If you missed it live, watch the full footage of our event here:
The many variables surrounding the rise of European populism and how it may affect the balance of power within EU institutions were discussed at length on Wednesday, March 20th, at a well-attended panel discussion hosted by The European Conservative in Brussels as experts and political insiders debated whether the bloc was finally veering rightwards.
Hosted by the publication’s managing editor, Ellen Kryger Fantini, the panel included the CEO and founder of the polling company eumatrix, Doru P. Frantescu, director of MCC Brussels Frank Füredi, political consultant and former Tory Party aide James Holland, as well as editor of the pro-market Brussels Report Pieter Cleppe.
Occurring less than three months before June’s European election, where national-conservative and populist parties are expected to get record results, topics discussed varied from the future of the EU’s already moribund Green Deal to the makeup of parliamentary groups and whether the liberal-left consensus that defined the previous five years would drag on.
Frantescu was pessimistic about the ability of Eurosceptic parties to live up to high expectations of achieving breakthroughs but was still certain that “everything to the right of the EPP” would do well as the era of complete liberal-left hegemony is coming to an end. He also remarked that the European Greens had achieved more legislative victories than even the centrist and far larger EPP group.
Commenting how increasingly the EU went from crisis to crisis rather than having a fixed plan, Holland broached the possibility of more parliamentary factions after June, including one for softer centre-right parties such as the Netherlands’ New Social Contract.

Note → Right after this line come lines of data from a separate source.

-- ==== Sys2Proof/Machine/Boot.lean ====
section
/-! DEFINITION. Flash layout, manifests, images, Almanac, boot choice, persistent records and the TAP (chapters 18 and 19). -/

namespace Sys2Proof.Machine

/-! ## Flash layout (R528, R530) -/

/-- Offset of an image in flash (Tables 18.5, 18.6). -/
def imageBase (bank idx : Nat) : Nat :=
  0x00100000 + 0x00400000 * bank + (match idx with
    | 0 => 0
    | 1 => 0x200000
    | 2 => 0x240000
    | _ => 0x280000)

/-- Maximum size of an image, header included (Table 18.6). -/
def imageSize (idx : Nat) : Nat :=
  match idx with
  | 0 => 0x200000
  | 1 => 0x40000
  | 2 => 0x40000
  | _ => 0x80000

/-- The bytes of a manifest. -/
def manifestBytes (flash : Memory) (bank : Nat) : List Byte := Memory.readList 0xFF flash (0x1000 * bank) 256

/-- VALID of an image in a manifest (Table 18.7). -/
def manifestEntry (m : List Byte) (idx : Nat) : Bool := fieldLE m (16 + 16 * idx) 1 = 1

/-- MAGIC, FORMAT and CRC of a manifest are correct (R531). -/
def manifestSound (m : List Byte) : Bool := fieldLE m 0 4 = 0x464E4D52 && fieldLE m 4 2 = 1 && fieldLE m 252 4 = crc32 (m.take 252)

/-- A manifest is valid (R531). -/
def manifestValid (m : List Byte) : Bool := manifestSound m && (List.range 4).all (manifestEntry m)

/-- A manifest with its CRC made right. -/
def manifestSeal (m : List Byte) : List Byte := putBytes m 252 (leBytes 4 (crc32 (m.take 252)))

/-- A fresh manifest with no valid entry. -/
def manifestBlank : List Byte := leBytes 4 0x464E4D52 ++ leBytes 2 1 ++ zeroBytes 250

/-- A manifest written into its bank's sector (R531). -/
def manifestWrite (flash : Memory) (bank : Nat) (m : List Byte) : Memory :=
  Memory.writeList 0xFF (Memory.clear flash (0x1000 * bank) 0x1000) (0x1000 * bank) (manifestSeal m)

/-- The manifest to be changed: the one in flash when it is sound, a blank one otherwise. -/
def manifestFor (flash : Memory) (bank : Nat) : List Byte :=
  let m := manifestBytes flash bank
  if manifestSound m then m else manifestBlank

/-- ACTIVE_GEN of a bank; 0 when its manifest is not sound. -/
def activeGen (flash : Memory) (bank : Nat) : Nat := let m := manifestBytes flash bank; if manifestSound m then fieldLE m 8 4 else 0

/-! ## Images (R534 to R538) -/

/-- The header of an image slot. -/
def imageHeader (flash : Memory) (bank idx : Nat) : List Byte := Memory.readList 0xFF flash (imageBase bank idx) 192

/-- The Almanac of a header: four versions. -/
def headerAlmanac (h : List Byte) : List Nat := (List.range 4).map (fun i => fieldLE h (16 + 4 * i) 4)

/-- The key hash that KEY names (R535, R536). -/
def keyHash (integ : Option (List Byte)) (key : Nat) : Option (List Byte) :=
  match key with
  | 0 => some ((List.range 32).map Config.vendorKeyHash)
  | 1 => integ
  | _ => none

/-- R535: 0 verified; otherwise the cause of BANK_FALLBACK: 2 signature or key, 3 digest. -/
def imageCheck (flash : Memory) (integ : Option (List Byte)) (bank idx : Nat) : Nat :=
  let h := imageHeader flash bank idx
  let len := fieldLE h 8 4
  if !(fieldLE h 0 4 = 0x494E4752 && fieldLE h 4 1 = idx && decide (192 + len ≤ imageSize idx)) then 2
  else
    let pub := (h.drop 64).take 64
    let keyOk := match keyHash integ (fieldLE h 5 1) with
      | some k => k = sha256 pub
      | none => false
    if !(keyOk && (fieldLE h 5 1 = 0 || idx = 1) && ecdsaOk (h.take 128) pub (h.drop 128)) then 2
    else if (h.drop 32).take 32 = sha256 (Memory.readList 0xFF flash (imageBase bank idx + 192) len) then 0 else 3

/-- A major mismatch between the entry `e` for an image and what that image provides (R537). -/
def majorDiffers (e own : Nat) : Bool := e / 65536 ≠ own / 65536

/-- The images of a bank, each with its Almanac: a major mismatch exists among them (R537). -/
def bankMismatch (flash : Memory) (bank : Nat) : Bool :=
  let al := (List.range 4).map (fun i => headerAlmanac (imageHeader flash bank i))
  (List.range 4).any (fun i => (List.range 4).any (fun j => i ≠ j && majorDiffers ((al.getD i []).getD j 0) ((al.getD j []).getD j 0)))

/-- Why a bank is rejected (R532): 0 not rejected; the cause of BANK_FALLBACK (R551). `bad` says that a flash read had a lasting fault. -/
def bankCheck (flash : Memory) (integ : Option (List Byte)) (fails : List Nat) (bad : Bool) (bank : Nat) : Nat :=
  if 3 ≤ fails.getD bank 0 then 6
  else if bad then 5
  else if !manifestValid (manifestBytes flash bank) then 1
  else
    let c := (List.range 4).map (fun i => imageCheck flash integ bank i)
    match c.find? (· ≠ 0) with
    | some x => x
    | none => if bankMismatch flash bank then 4 else 0

/-- The bank order (R525). -/
def bankOrder (flash : Memory) (sel : Nat) : List Nat :=
  match sel with
  | 1 => [0, 1]
  | 2 => [1, 0]
  | 3 => []
  | _ =>
    let a := manifestValid (manifestBytes flash 0)
    let b := manifestValid (manifestBytes flash 1)
    if b && (!a || activeGen flash 0 < activeGen flash 1) then [1, 0] else [0, 1]

/-- The running image read from a bank's slot. -/
def runImage (flash : Memory) (bank idx : Nat) : RunImage :=
  let h := imageHeader flash bank idx
  { bank := bank, almanac := headerAlmanac h, build := fieldLE h 12 4, digest := (h.drop 32).take 32 }

/-- The pairs of images whose majors agree and minors differ (R538): kinds and both minors. -/
def minorPairs (imgs : List RunImage) : List (Nat × Nat × Nat × Nat) :=
  ((List.range 4).map (fun i => (List.range 4).filterMap (fun j =>
    let e := ((imgs.getD i {}).almanac).getD j 0
    let own := ((imgs.getD j {}).almanac).getD j 0
    if i ≠ j && !majorDiffers e own && e % 65536 ≠ own % 65536 then some (i, j, e % 65536, own % 65536) else none))).flatten

/-- The minor in force for each image (R538, COMMON): the smallest of its own minor and those the others were built against. -/
def commonMinor (imgs : List RunImage) (i : Nat) : Nat :=
  ((List.range 4).map (fun j => (((imgs.getD j {}).almanac).getD i 0) % 65536)).foldl min (((imgs.getD i {}).almanac).getD i 0 % 65536)

/-- The ALMANAC_MINOR events of a set of running images (R538, R551). -/
def minorEvents (imgs : List RunImage) : List Ev :=
  (minorPairs imgs).map (fun p => evM srcMgc eALMANAC_MINOR (leBytes 1 p.1 ++ leBytes 1 p.2.1 ++ leBytes 2 p.2.2.1 ++ leBytes 2 p.2.2.2))

/-- IMG_FLAGS (Table 18.10). -/
def BootSt.flags (b : BootSt) : Nat :=
  flag b.recovery 0 + flag b.minor 1 + flag b.live.isSome 2 + flag b.fallback 3 + flag b.integKey.isSome 4 + flag b.ownerKey.isSome 5

/-- The banks that a boot tries, in order (R525); after a recovery activation the bank that it names alone (R539). -/
def BootSt.order (b : BootSt) (flash : Memory) : List Nat := match b.into with | some k => [k] | none => bankOrder flash b.bootSel

/-- Boot step 5 (R532, R538, R539): the bank is chosen and its images run, or RECOVERY is entered. `bad` lists banks with a lasting read fault. -/
def BootSt.choose (b : BootSt) (flash : Memory) (bad : List Nat) : BootSt × List Ev :=
  let order := b.order flash
  let b := { b with into := none }
  let checks := order.map (fun k => (k, bankCheck flash b.integKey b.fails (bad.contains k) k))
  let recover (cause : Nat) : BootSt × List Ev :=
    ({ b with bank := 255, recovery := true, fallback := false, minor := false, images := [{}, {}, {}, {}] }, [evM srcMgc eRECOVERY_ENTERED (leBytes 1 cause)])
  let run (k : Nat) (fb : Bool) : BootSt :=
    let imgs := (List.range 4).map (runImage flash k)
    let imgs := imgs.mapIdx (fun i x => { x with common := commonMinor imgs i })
    { b with bank := k, recovery := false, fallback := fb, images := imgs, minor := !(minorPairs imgs).isEmpty }
  match checks with
  | [] => recover 1
  | (k, c) :: r =>
    if c = 0 then (let x := run k false; (x, minorEvents x.images))
    else match r.find? (fun e => e.2 = 0) with
      | some (k2, _) =>
        let x := run k2 true
        ({ x with fallbacks := incSat 16 x.fallbacks }, evM srcMgc eBANK_FALLBACK (leBytes 1 k ++ leBytes 1 c) :: minorEvents x.images)
      | none => recover 2

/-! ## Persistent records (R548, R549) -/

/-- The bytes of a persistent record (Table 18.9). -/
def persistRecord (wseq opsec pwr res : Nat) (drift : List Int) : List Byte :=
  let b := leBytes 4 0x53504F52 ++ leBytes 4 wseq ++ leBytes 8 opsec ++ leBytes 4 pwr ++ leBytes 4 res
    ++ ((List.range 18).map (fun e => leBytes 2 (lowBits 16 (drift.getD e 0)))).flatten
  b ++ leBytes 4 (crc32 b)

/-- A persistent record is written into the ring of 1,024 slots (R549); a sector is erased before its first slot is used. -/
def persistWrite (flash : Memory) (b : BootSt) (res : Nat) (drift : List Int) : Memory × BootSt :=
  let w := (b.wseq + 1) % 2 ^ 32
  let slot := w % 1024
  let a := 0x00010000 + 64 * slot
  let flash := if slot % 64 = 0 then Memory.clear flash a 0x1000 else flash
  (Memory.writeList 0xFF (Memory.clear flash a 64) a (persistRecord w b.opsec b.pwr res drift), { b with wseq := w })

/-- The valid records of the ring, by WSEQ. -/
def persistScan (flash : Memory) : List (Nat × List Byte) :=
  (List.range 1024).filterMap (fun i =>
    let a := 0x00010000 + 64 * i
    if flash.any (fun c => decide (a ≤ c.1 ∧ c.1 < a + 64)) then
      let r := Memory.readList 0xFF flash a 64
      if fieldLE r 0 4 = 0x53504F52 && fieldLE r 60 4 = crc32 (r.take 60) then some (fieldLE r 4 4, r) else none
    else none)

/-- The valid record with the highest WSEQ (R549). -/
def persistNewest (flash : Memory) : Option (Nat × List Byte) :=
  (persistScan flash).foldl (fun b r => match b with
    | none => some r
    | some x => if x.1 < r.1 then some r else some x) none

/-! ## Image commands (R540 to R542) -/

/-- IMAGE_OPEN: the slot is erased and its VALID cleared in the bank's manifest. -/
def imageOpen (flash : Memory) (bank idx : Nat) : Memory :=
  let flash := Memory.clear flash (imageBase bank idx) (imageSize idx)
  let m := manifestBytes flash bank
  if manifestSound m then manifestWrite flash bank (putBytes m (16 + 16 * idx) (leBytes 1 0)) else flash

/-- IMAGE_VERIFY passes: VALID, LENGTH and HDR_CRC are set in the manifest. -/
def imageMark (flash : Memory) (bank idx : Nat) : Memory :=
  let h := imageHeader flash bank idx
  let m := manifestFor flash bank
  manifestWrite flash bank (putBytes m (16 + 16 * idx) (leBytes 1 1 ++ zeroBytes 3 ++ leBytes 4 (fieldLE h 8 4) ++ leBytes 4 (crc32 h) ++ leBytes 4 0))

/-- The Almanac of an image against the verified images of its bank and the running images (R540): no major mismatch. -/
def imageAlmanacOk (flash : Memory) (imgs : List RunImage) (recovery : Bool) (bank idx : Nat) : Bool :=
  let m := manifestBytes flash bank
  let own := headerAlmanac (imageHeader flash bank idx)
  (List.range 4).all (fun j =>
    j = idx ||
      ((!(manifestSound m && manifestEntry m j) ||
          (let al := headerAlmanac (imageHeader flash bank j); !majorDiffers (own.getD j 0) (al.getD j 0) && !majorDiffers (al.getD idx 0) (own.getD idx 0))) &&
       (recovery || (let al := (imgs.getD j {}).almanac; !majorDiffers (own.getD j 0) (al.getD j 0) && !majorDiffers (al.getD idx 0) (own.getD idx 0)))))

/-- The manifest of a bank is made the preferred one (R541): ACTIVE_GEN one greater than the boot bank's. -/
def manifestActivate (flash : Memory) (bank boot : Nat) : Memory :=
  manifestWrite flash bank (putBytes (manifestFor flash bank) 8 (leBytes 4 (activeGen flash boot + 1)))

/-- The conditions of a live activation that concern images (R542): 0, or 0x020D, 0x010E. -/
def liveCheck (b : BootSt) (flash : Memory) (bank idx : Nat) : Nat :=
  if !manifestValid (manifestBytes flash bank) then 0x020D
  else
    let own := headerAlmanac (imageHeader flash bank idx)
    let seqOk := (imageHeader flash bank 2 |>.drop 32 |>.take 32) = (b.images.getD 2 {}).digest
    let alOk := (List.range 4).all (fun j => j = idx || !majorDiffers (own.getD j 0) (((b.images.getD j {}).almanac).getD j 0))
    if seqOk && alOk then 0 else 0x010E

/-- A live activation completes (R542): the image runs from the target bank, whose manifest becomes the preferred one. -/
def BootSt.liveDone (b : BootSt) (flash : Memory) (bank idx : Nat) : BootSt × Memory × List Ev :=
  let imgs := b.images.set idx (runImage flash bank idx)
  let imgs := imgs.mapIdx (fun i x => { x with common := commonMinor imgs i })
  ({ b with images := imgs, live := none, minor := !(minorPairs imgs).isEmpty, liveUpdates := incSat 32 b.liveUpdates }, manifestActivate flash bank b.bank,
   evM srcMgc eUPDATE_DONE (leBytes 1 idx ++ leBytes 1 bank ++ leBytes 1 0) :: minorEvents imgs)

/-! ## Status -/

/-- VALID_A and VALID_B (Table 18.10). -/
def validMask (flash : Memory) (bank : Nat) : Nat :=
  let m := manifestBytes flash bank
  if manifestSound m then (List.range 4).foldl (fun v i => v + flag (manifestEntry m i) i) 0 else 0

/-- Table 18.10. -/
def BootSt.status (b : BootSt) (flash : Memory) (plate : Nat) : List Byte :=
  leBytes 8 plate ++ leBytes 1 b.bank ++ leBytes 1 b.cause ++ leBytes 1 b.bootSel ++ leBytes 1 b.flags ++ leBytes 4 b.longMs ++ leBytes 4 (activeGen flash 0)
  ++ leBytes 4 (activeGen flash 1) ++ leBytes 1 (validMask flash 0) ++ leBytes 1 (validMask flash 1) ++ leBytes 1 ((b.live.map (·.kind)).getD 0xFF)
  ++ leBytes 1 ((b.live.map (·.engines.length)).getD 0) ++ leBytes 1 (b.fails.getD b.bank 0) ++ zeroBytes 3
  ++ ((List.range 4).map (fun i =>
      let x := b.images.getD i {}
      leBytes 1 x.bank ++ zeroBytes 3 ++ leBytes 4 (x.almanac.getD i 0) ++ leBytes 4 x.build ++ leBytes 4 x.common)).flatten ++ zeroBytes 32

/-- The counters of Table 18.12, from device summary offset 0xE00. -/
def BootSt.counters (b : BootSt) : List Byte :=
  leBytes 4 b.boots ++ leBytes 4 b.liveUpdates ++ leBytes 4 b.flashTransient ++ leBytes 2 b.fallbacks ++ leBytes 2 b.longResets ++ leBytes 2 b.rollbacks ++ leBytes 2 b.flashLasting

/-! ## The TAP (R536, R569) -/

/-- The value of IDCODE; the identity code of [11:1] is not given and is a free value (log 20). -/
def idcodeValue : Nat := Config.siliconRev % 16 * 2 ^ 28 + 0x2564 * 2 ^ 12 + Config.freeNat 0 % 2048 * 2 + 1

/-- An instruction that BOOT_SEL must permit takes effect, or BYPASS in its place (R569). -/
def Tap.load (t : Tap) (sel ir drive : Nat) : Tap :=
  if sel = 3 then { t with ir := ir, drive := drive } else { t with ir := 0xFF, drive := 0 }

/-- KEY_WRITE at Update-DR (R536, R569): `dr` is the 280-bit register, `blank` whether the selected entry is blank. -/
def Tap.keyWrite (t : Tap) (sel dr : Nat) (blank : Nat → Bool) : Tap :=
  if sel ≠ 3 then { t with ir := 0xFF, drive := 0, keyStatus := 3 } else
    let s := dr % 256
    let v := leBytes 32 (dr / 256)
    let msg := leBytes 1 s ++ beBytes 32 (dr / 256)
    let ok := crcKey msg = dr / 2 ^ 264 % 65536 && decide (s = 1 ∨ s = 2) && blank s
    if ok then { t with ir := 0xC5, drive := 0, dr := dr, keyStatus := 1, keyEntry := some (s, v) } else { t with ir := 0xC5, drive := 0, dr := dr, keyStatus := 3, keyEntry := none }

end Sys2Proof.Machine
end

Holland also explained how energised populist factions both on the Right and Left could use committees of inquiry to better probe EU institutions.
One of the more optimistic voices regarding June’s predicted results, the MCC’s Füredi, stated that the elections will be the perfect opportunity to “embrace populism,” adding that farmers’ protests should lead populists to champion the abolition of the Green Deal rather than its further reform.
Füredi also praised the rise of France’s national-conservative Rassemblement National and the youthful energy of rising stars Jordan Bardella However, he said, turbulent geopolitical times means that the EU now has to focus on defence as the war in Ukraine challenges Brussels’ very legitimacy as a guarantor of peace on the European continent.
As to the makeup of the next European Commission, the EU’s executive wing, Holland reminded the audience that the centrist EPP is currently in control of just one large state in Europe (Poland) and that Commission President Ursula von der Leyen will face a protracted period after June before she can secure a second term.
From the audience, VOX MEP Hermann Tertsch said June will be a “historic occasion” to bring the EPP to the right.
Migration, Russia’s invasion of Ukraine, and a swelling of agrarian anger at the EU’s Green Deal are setting the tempo for June’s democratic vote, as parties on the Right strategically eye an alliance with the centre to end five years of unparalleled leftist dominance in the halls of power in Brussels.